In the material below, find every line containing the string "exactly" and return it.

*** Begin section ***

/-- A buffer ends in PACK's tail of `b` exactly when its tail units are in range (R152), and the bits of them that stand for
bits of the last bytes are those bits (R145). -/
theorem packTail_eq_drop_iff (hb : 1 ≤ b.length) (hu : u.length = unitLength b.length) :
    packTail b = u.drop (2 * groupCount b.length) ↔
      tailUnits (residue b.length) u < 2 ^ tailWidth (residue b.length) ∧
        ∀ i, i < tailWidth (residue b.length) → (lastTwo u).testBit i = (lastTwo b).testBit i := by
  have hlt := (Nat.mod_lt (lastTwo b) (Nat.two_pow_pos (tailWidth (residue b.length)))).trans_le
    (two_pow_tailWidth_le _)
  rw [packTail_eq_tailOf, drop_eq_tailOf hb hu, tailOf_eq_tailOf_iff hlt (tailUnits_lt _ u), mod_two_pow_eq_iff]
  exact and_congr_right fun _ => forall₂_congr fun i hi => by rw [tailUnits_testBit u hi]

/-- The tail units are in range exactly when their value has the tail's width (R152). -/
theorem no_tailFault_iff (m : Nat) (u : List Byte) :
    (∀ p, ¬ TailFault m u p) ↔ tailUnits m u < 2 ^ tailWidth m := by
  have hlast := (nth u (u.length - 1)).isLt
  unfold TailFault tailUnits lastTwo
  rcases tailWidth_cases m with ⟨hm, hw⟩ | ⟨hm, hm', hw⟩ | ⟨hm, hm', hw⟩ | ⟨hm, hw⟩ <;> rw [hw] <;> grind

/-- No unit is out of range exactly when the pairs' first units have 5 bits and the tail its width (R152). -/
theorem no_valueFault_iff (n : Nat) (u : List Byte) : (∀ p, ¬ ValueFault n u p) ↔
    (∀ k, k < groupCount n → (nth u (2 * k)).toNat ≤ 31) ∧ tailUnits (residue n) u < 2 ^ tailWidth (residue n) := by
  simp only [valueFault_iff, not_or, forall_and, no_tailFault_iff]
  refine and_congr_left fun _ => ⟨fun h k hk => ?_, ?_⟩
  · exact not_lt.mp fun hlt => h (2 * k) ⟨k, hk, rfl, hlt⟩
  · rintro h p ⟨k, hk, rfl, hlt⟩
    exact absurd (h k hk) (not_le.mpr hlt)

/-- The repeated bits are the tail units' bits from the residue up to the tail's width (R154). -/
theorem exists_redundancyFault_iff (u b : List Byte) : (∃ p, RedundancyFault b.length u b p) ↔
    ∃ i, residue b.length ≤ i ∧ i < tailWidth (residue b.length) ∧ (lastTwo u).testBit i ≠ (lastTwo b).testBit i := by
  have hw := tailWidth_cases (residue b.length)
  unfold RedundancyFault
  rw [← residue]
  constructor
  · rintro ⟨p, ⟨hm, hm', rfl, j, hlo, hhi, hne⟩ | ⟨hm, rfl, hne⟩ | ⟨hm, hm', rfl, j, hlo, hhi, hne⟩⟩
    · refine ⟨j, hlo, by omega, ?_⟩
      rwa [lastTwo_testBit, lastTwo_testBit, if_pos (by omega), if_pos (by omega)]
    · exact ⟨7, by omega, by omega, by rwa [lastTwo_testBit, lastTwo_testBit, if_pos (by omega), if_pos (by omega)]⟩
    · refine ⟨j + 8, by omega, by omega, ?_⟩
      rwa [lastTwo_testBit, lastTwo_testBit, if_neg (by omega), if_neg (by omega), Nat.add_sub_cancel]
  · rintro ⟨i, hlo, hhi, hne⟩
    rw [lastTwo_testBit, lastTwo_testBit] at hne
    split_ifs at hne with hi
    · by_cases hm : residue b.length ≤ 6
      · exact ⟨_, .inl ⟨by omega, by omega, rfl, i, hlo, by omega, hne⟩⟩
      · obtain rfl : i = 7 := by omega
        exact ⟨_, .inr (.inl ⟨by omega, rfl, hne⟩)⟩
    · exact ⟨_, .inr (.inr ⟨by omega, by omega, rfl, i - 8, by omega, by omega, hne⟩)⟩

*** End section ***

Your solution ->
/-- A buffer ends in PACK's tail of `b` exactly when its tail units are in range (R152), and the bits of them that stand for
/-- The tail units are in range exactly when their value has the tail's width (R152). -/
/-- No unit is out of range exactly when the pairs' first units have 5 bits and the tail its width (R152). -/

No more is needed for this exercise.